Университет Святого Иоганна располагался в небольшом городишке Мархоф в двух часах пути от Кларна. Дорога оказалась не так уж и плоха; карета шла ровно, лишь изредка подпрыгивая на колдобинах или проваливаясь в ямы. Я не терял времени попусту и обдумывал полученные от епископа сведения.
В прошлом году Ральф вон Дален получил степень бакалавра и продолжил обучение на факультете тайных искусств, намереваясь стать лиценциатом. По поручению своего профессора он даже читал лекции на правах экстраординарного преподавателя. Все свободное время племянник епископа посвящал учебе, а к вину, азартным играм и доступным девицам предосудительной тяги не испытывал, как не испытывал и стеснения в средствах. Близких друзей у него не было и, разумеется, не было никаких врагов.
Обычно Ральф встречался с дядей каждое воссияние, но в первую седмицу осени отпросился, сославшись на неотложные дела. А на следующее утро его нашли в съемной квартире в невменяемом состоянии.

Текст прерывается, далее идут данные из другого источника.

theorem mgmtLaunch (s : State) (p k : Nat) (d frame : List Byte) : s.Steady (s.mgmtLaunch p k d frame) :=
  ite (fun _ => refl _) fun _ => (ite (fun _ => emit _ _) fun _ => refl _ : s.Steady _).trans
      (ite (fun _ => (setMtx _ _ _).trans (mtxDone _ _ _ _)) fun _ => ite (fun _ => (setMtx _ _ _).trans
      (mtxDone _ _ _ _)) fun _ => ite (fun _ => (setMtx _ _ _).trans (mtxDone _ _ _ _)) fun _ =>
      (ite (fun _ => (setMtx _ _ _).trans (readHost _ _ _)) fun _ => setMtx _ _ _ : State.Steady _ _).trans (mgmtGo _ _ _ _ _ _))

theorem mgmtComplete (s : State) (p raw : Nat) : s.Steady (s.mgmtComplete p raw) := by
  unfold State.mgmtComplete
  split
  · extract_lets at0 s1
    exact (ptpStamp _ _ _ _ _).trans (mtxDone _ _ _ _)
  · exact refl _

theorem pauseEnds (s : State) (n : Nat) : s.Steady (s.pauseEnds n) :=
  ite (fun _ => ((setFlag _ _ _).trans (setEth _ _)).trans (ite (fun _ => drainPort _ _) fun _ => refl _)) fun _ => refl _

theorem takePause (s : State) (n q : Nat) : s.Steady (s.takePause n q) :=
  ite (fun _ => count _ _) fun _ => ite (fun _ => (count _ _).trans (pauseEnds _ _)) fun _ => ((count _ _).trans
      (setFlag _ _ _)).trans (setEth _ _)

theorem enterLpi (s : State) : s.Steady s.enterLpi :=
  ite (fun _ => ((setFlag _ _ _).trans (count _ _)).trans (emit _ _)) fun _ => refl _

theorem lpiReceived (s : State) (n : Nat) (on : Bool) : s.Steady (s.lpiReceived n on) :=
  ite (fun _ => (setFlag _ _ _).trans (count _ _)) fun _ => ite (fun _ => refl _) fun _ => setFlag _ _ _

/-! ### Operations of Clock -/

theorem putPairI (s : State) (lo hi : Nat) (i : Int) : s.Steady (s.putPairI lo hi i) := putPair _ _ _ _

theorem mclkCheck (s : State) : s.Steady s.mclkCheck := ite (fun _ => (setFlag _ _ _).trans (muteAll _ _)) fun _ => setFlag _ _ _

theorem noteDco (s : State) : s.Steady s.noteDco := by
  unfold State.noteDco
  exact setClkx _ _

theorem setDpll (s : State) (v : Nat) : s.Steady (s.setDpll v) := ((noteDco _).trans (setFld _ _ _)).trans (setClkx _ _)

theorem setRate (s : State) (r : Int) : s.Steady (s.setRate r) :=
  ((((putApp _ _ _).trans (putApp _ _ _)).trans (putApp _ _ _)).trans (putApp _ _ _)).trans (putApp _ _ _)

theorem setDco (s : State) (ppt : Int) : s.Steady (s.setDco ppt) :=
  (((noteDco _).trans (put _ _ _)).trans (setFlag _ _ _)).trans ((ite (fun _ => (setClkx _ _).trans
      (setRate _ _)) fun _ => setClkx _ _ : State.Steady _ _).trans (mclkCheck _))

theorem steer (s : State) : s.Steady s.steer := ite (fun _ => setDco _ _) fun _ => refl _

theorem oscFault (s : State) : s.Steady s.oscFault := by
  unfold State.oscFault
  extract_lets sel s1 __src s2
  have h1 : s.Steady s1 := (setFlag _ _ _).trans (setClkx _ _)
  have h2 : s.Steady s2 := h1.trans (of_same rfl rfl rfl ⟨rfl, rfl, rfl, rfl⟩)
  exact (h2.trans (mclkCheck _)).trans (condBegin _ _ _)

theorem refStatus (s : State) (n : Nat) : s.Steady (s.refStatus n) := ((setFld _ _ _).trans (setFld _ _ _)).trans (setFld _ _ _)

theorem setRef (s : State) (n : Nat) (r : Ref) : s.Steady (s.setRef n r) := (setClkx _ _).trans (refStatus _ _)

theorem setTimeSrc (s : State) (v : Nat) : s.Steady (s.setTimeSrc v) := (setFld _ _ _).trans (setFlag _ _ _)

theorem setBuildout (s : State) (i : Int) : s.Steady (s.setBuildout i) := putPairI _ _ _ _

theorem addOffset (s : State) (ps : Int) (a b : Nat) : s.Steady (s.addOffset ps a b) := setClkx _ _

theorem moveTime (s : State) (ps : Int) : s.Steady (s.moveTime ps) :=
  (ite (fun _ => ((putApp _ _ _).trans (putApp _ _ _)).trans (putApp _ _ _)) fun _ => refl _ : s.Steady _).trans (setGridU _ _)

Как меня уверили, из комнаты Ральфа ничего не забирали, и я решил при первой же возможности заглянуть туда и осмотреться на месте. Секретарь епископа выдал ключ, а заодно снабдил буллой, наделявшей правом действовать от имени его преосвященства, и настоятельным советом этим правом не злоупотреблять. Впрочем, я и не собирался…
Большей частью Мархоф был выстроен на пологом холме в излучине тихой и спокойной речушки. Главное здание университета высилось на самой вершине, но взбираться вверх по склону от почтовой станции с тяжеленным сундуком на закорках Хорхе не пришлось: кучер вошел в положение и взялся подвезти, запросив за услуги грош.
Я не стал торговаться, заплатил, и услужливый малый даже помог Ковану снять с задков кареты наш багаж.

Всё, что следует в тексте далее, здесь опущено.